As it happened, only John Catron and James Moore Wayne's seats were abolished during the brief interval of the Act's efficacy, before being superseded by the Judiciary Act of 1869. Although Congress increased the size of the Supreme Court just three years later by means of the 1869 Act, the geographical outline of the circuits has only been altered by the addition of new states to circuits and the division of two large circuits in the twentieth century. Because Robert Cooper Grier (through his death) was the next Justice to create a vacancy in 1870 following the passage of the 1869 Act, it never actually happened that the Court was reduced to seven in accordance with the language of the 1866 Act; rather, the Court's de facto size had been eight and then seven while it was legally provided that its full strength should be nine; thus Grier was replaced by William Strong, and Joseph P. Bradley was installed in a newly created seat.

After establishing nine circuits in 1837, Congress in 1842 shifted several southern states in order to accommodate transportation routes used by the justices when traveling on circuit. In 1862 Congress incorporated five additional states into a restructured system of nine circuits, and within another year had abolished the California Circuit, placed California and Oregon in a Tenth Circuit, and reorganized the mid-western states. The 1866 Act ended a period in which the arrangement of the states into circuits was frequently reorganized.

The geographical reorganization of the circuits in 1866 coincided with the broader effort of the Republican majority in Congress to reduce what it considered the disproportionate influence the southern states enjoyed before the Civil War. Between 1837 and 1862, five of the nine circuits comprised exclusively slave states. The tradition of appointing a justice from each circuit allowed Southern slaveowners to dominate the Supreme Court. After reducing the number of all-southern circuits in 1862, Congress in 1866 left only two circuits that comprised only former slave states, and only one that comprised only former Confederate states.

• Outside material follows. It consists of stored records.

-- ==== Sys2Proof/Machine/Tables.lean ====
section
/-! DEFINITION. The contents of the three lookup tables, complete when reset ends (10_state.md R11, R13, R14, R15, R27; 70_reset_and_hazards.md R121). -/

namespace Sys2Proof.Machine

/-- A table of `n` entries given by a function of the index. -/
def tableOf {α : Type} (n : Nat) (f : Nat → α) : Vector α n := ⟨((List.range n).map f).toArray, by simp⟩

/-- The two characters of a byte value, high nibble first (10_state.md R11, 20_memory.md R34). -/
def hexPairOf (b : Nat) : Byte × Byte := (hexchar (b >>> 4), hexchar (b &&& 15))

/-- `HEXLUT` (10_state.md R11). -/
def hexlutContents : Vector (Byte × Byte) 256 := tableOf 256 hexPairOf

/-- `B64ALPHA` (10_state.md R13). -/
def b64alphaContents : Vector Byte 64 := tableOf 64 b64char

/-- One entry of `B64REV`: the value of an alphabet code; a free value at any other code (10_state.md R14). -/
def b64revEntry (c : Nat) : Sextet :=
  if isB64 (BitVec.ofNat 8 c) then BitVec.ofNat 6 (b64value (BitVec.ofNat 8 c))
  else Config.b64revUnspecified (BitVec.ofNat 8 c)

/-- `B64REV` (10_state.md R14). -/
def b64revContents : Vector Sextet 256 := tableOf 256 b64revEntry

/-- Read a 256-entry table at a byte value: `HEXLUT[b]`, `B64REV[c]` (00_scope.md section 5). -/
def readByByte {α : Type} (t : Vector α 256) (b : Byte) : α := t[b.toNat]'b.isLt

/-- Read a 64-entry table at a 6-bit value: `B64ALPHA[v]` (00_scope.md section 5). -/
def readBySextet {α : Type} (t : Vector α 64) (v : Sextet) : α := t[v.toNat]'v.isLt

end Sys2Proof.Machine
end

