-- ==== Sys2Proof/Laws/Tables.lean ====
section
/-! SUPPORT. Reading the tables that reset leaves. -/

namespace Sys2Proof.Machine

@[simp] theorem tableOf_getElem {α : Type} (n : Nat) (f : Nat → α) (i : Nat) (h : i < n) : (tableOf n f)[i] = f i := by
  simp [tableOf]

@[simp] theorem readByByte_tableOf {α : Type} (f : Nat → α) (b : Byte) : readByByte (tableOf 256 f) b = f b.toNat :=
  tableOf_getElem 256 f b.toNat b.isLt

@[simp] theorem readBySextet_tableOf {α : Type} (f : Nat → α) (v : Sextet) : readBySextet (tableOf 64 f) v = f v.toNat :=
  tableOf_getElem 64 f v.toNat v.isLt

/-- The nibbles of a byte by division (00_scope.md section 5: `a >> k` is `floor(a / 2^k)`). -/
theorem hexPairOf_eq (b : Nat) : hexPairOf b = (hexchar (b / 16), hexchar (b % 16)) := by
  have h : b &&& 15 = b % 16 := Nat.and_two_pow_sub_one_eq_mod b 4
  simp [hexPairOf, Nat.shiftRight_eq_div_pow, h]

/-- Every character of the base64 alphabet passes `isB64`. -/
theorem isB64_b64char : ∀ v : Sextet, isB64 (b64char v.toNat) = true := by decide

/-- An alphabet character's value is its index (10_state.md R14). -/
theorem b64value_b64char : ∀ v : Sextet, BitVec.ofNat 6 (b64value (b64char v.toNat)) = v := by decide

/-- An alphabet code is the character of its value (10_state.md R13, R14). -/
theorem b64char_b64value : ∀ c : Byte, isB64 c = true → b64char (b64value c) = c := by decide +revert

/-- The value of an alphabet code fits 6 bits. -/
theorem b64value_lt : ∀ c : Byte, isB64 c = true → b64value c < 64 := by decide +revert

theorem b64revEntry_of_isB64 (c : Byte) (h : isB64 c = true) : b64revEntry c.toNat = BitVec.ofNat 6 (b64value c) := by
  simp [b64revEntry, h]

/-- The tables that reset leaves hold what 10_state.md R11, R13 and R14 say. -/
theorem contents_built (s : State) (h1 : s.hexlut = hexlutContents) (h2 : s.b64alpha = b64alphaContents)
    (h3 : s.b64rev = b64revContents) : s.TablesBuilt := by
  refine ⟨fun b => ?_, fun v => ?_, fun v => ?_⟩
  · rw [h1, hexlutContents, readByByte_tableOf, hexPairOf_eq]
  · rw [h2, b64alphaContents, readBySextet_tableOf]
  · rw [h3, b64revContents, readByByte_tableOf, b64revEntry_of_isB64 _ (isB64_b64char v), b64value_b64char]

/-- With the tables built, `B64REV` gives an alphabet code its value. -/
theorem TablesBuilt_rev {s : State} (h : s.TablesBuilt) {c : Byte} (hc : isB64 c = true) :
    readByByte s.b64rev c = BitVec.ofNat 6 (b64value c) := by
  have hv := h.2.2 (BitVec.ofNat 6 (b64value c))
  rwa [BitVec.toNat_ofNat, Nat.mod_eq_of_lt (b64value_lt c hc), b64char_b64value c hc] at hv

end Sys2Proof.Machine
end

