/-- Each status of an instruction has a payload that the model evaluates to it, in the order of `allowedStatuses`. -/
theorem reaches_of_mem_allowedStatuses (i : Instr) (policy : TailPolicy) :
    ∀ st ∈ allowedStatuses policy i, Reaches policy i st := by
  cases i with
  | hexenc k =>
    simp only [allowedStatuses, List.forall_mem_cons]
    exact ⟨reaches_of_status (.hexenc .bytes) (List.replicate 16 0) rfl rfl,
      reaches_of_status (.hexenc .string) [] rfl rfl,
      reaches_of_status (.hexenc .bytes) [] rfl rfl, nofun⟩
  | hexencu k =>
    simp only [allowedStatuses, List.forall_mem_cons]
    exact ⟨reaches_of_status (.hexencu .bytes) (List.replicate 16 0) rfl rfl,
      reaches_of_status (.hexencu .string) [] rfl rfl,
      reaches_of_status (.hexencu .bytes) [] rfl rfl, nofun⟩
  | hexdec k =>
    have hformat : hexdecResponse .string (ascii "zz") = raise .formatError :=
      hexdecResponse_badChar (by decide) (by decide)
    simp only [allowedStatuses, List.forall_mem_cons]
    exact ⟨reaches_of_status (.hexdec .string) [] rfl rfl,
      reaches_of_status (.hexdec .bytes) [] rfl rfl,
      reaches_of_status (.hexdec .string) (ascii "a") rfl rfl,
      reaches_of_status (.hexdec .string) (ascii "zz") rfl (congrArg Response.status hformat), nofun⟩
  | b64enc k =>
    have hok : Reaches policy (.b64enc k) .ok := reaches_of_status (.b64enc .bytes) [] rfl rfl
    have htype : Reaches policy (.b64enc k) (.error .typeError) := reaches_of_status (.b64enc .string) [] rfl rfl
    cases policy with
    | fault =>
      simp only [allowedStatuses, List.forall_mem_cons]
      exact ⟨hok, htype, reaches_of_status (.b64enc .bytes) [0] rfl rfl, nofun⟩
    | drop =>
      simp only [allowedStatuses, List.forall_mem_cons]
      exact ⟨hok, htype, nofun⟩
  | b64dec k =>
    simp only [allowedStatuses, List.forall_mem_cons]
    exact ⟨reaches_of_status (.b64dec .string) [] rfl rfl,
      reaches_of_status (.b64dec .bytes) [] rfl rfl,
      reaches_of_status (.b64dec .string) (ascii "A") rfl rfl, nofun⟩

/-- Settles O43: the cases of `EndsIn` stay within an instruction's statuses, and each of those has its payload. -/
theorem statusesOfEachInstruction : Obligations.StatusesOfEachInstruction :=
  ⟨fun _ _ _ h => ((exec_status_iff h _).1 rfl).mem_allowedStatuses, reaches_of_mem_allowedStatuses⟩

/-- Settles O37: the last clause holds of each of the five statuses. -/
theorem statusCodes : Obligations.StatusCodes := by
  refine ⟨rfl, rfl, rfl, rfl, rfl, fun st => ?_⟩
  cases st with
  | ok => decide
  | error e => cases e <;> decide

/-! #### Every step completes -/

theorem step_idle {s : State} (h : s.host = []) : step s = .next s := by
  simp only [step, h]

theorem step_reset {s : State} {abandoned : Option Command} {rest : List HostEvent}
    (h : s.host = .reset abandoned :: rest) : step s = .next (s.takeReset abandoned rest) := by
  simp only [step, h]

/-- Settles O7. -/
theorem idleStepRetainsState : Obligations.IdleStepRetainsState := fun _ => step_idle

/-- Settles O10: an idle step and a reset always answer, and a command can only be refused for a bound. -/
theorem everyStepCompletesWithoutBound : Obligations.EveryStepCompletesWithoutBound := by
  intro s hbound
  cases hhost : s.host with
  | nil => exact ⟨_, step_idle hhost⟩
  | cons event rest =>
    cases event with
    | reset abandoned => exact ⟨_, step_reset hhost⟩
    | issue c =>
      rw [step_issue hhost]
      exact ⟨_, respond_of_fits (withinMaxLen_none hbound _) (withinMaxLen_none hbound _)⟩

end Sys2Proof.Machine

/-! ### The family of 70_reset_and_hazards.md: what a reset leaves -/

namespace Sys2Proof.Machine

/-- Settles O8: the step is `takeReset`, which leaves the values of 10_state.md R27 in either form of the event. -/
theorem resetStepGivesResetValues : Obligations.ResetStepGivesResetValues := fun s abandoned rest hhost =>
  ⟨s.takeReset abandoned rest, step_reset hhost, takeReset_tablesBuilt s abandoned rest,
    takeReset_response s abandoned rest, takeReset_params s abandoned rest, takeReset_host s abandoned rest⟩

end Sys2Proof.Machine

The reduction in the size of the Supreme Court nullified the pending nomination of Henry Stanbery to the tenth seat on the Court and prevented President Andrew Johnson from appointing a justice during the remainder of his term. The legislation owed less to the Republican opposition and to Johnson, who signed the act, than to the efforts of Chief Justice Salmon P. Chase. The first draft of the bill proposed a return to nine justices, thus preventing tie votes on the Court and providing a justice for each circuit. In private communication with influential members of Congress and fellow justices, Chase urged a further reduction in the number of seats in hopes of winning approval for an increase in the justices' salaries. Congress did not approve an increase in judicial salaries until 1871, after it had returned the size of the Court to nine seats.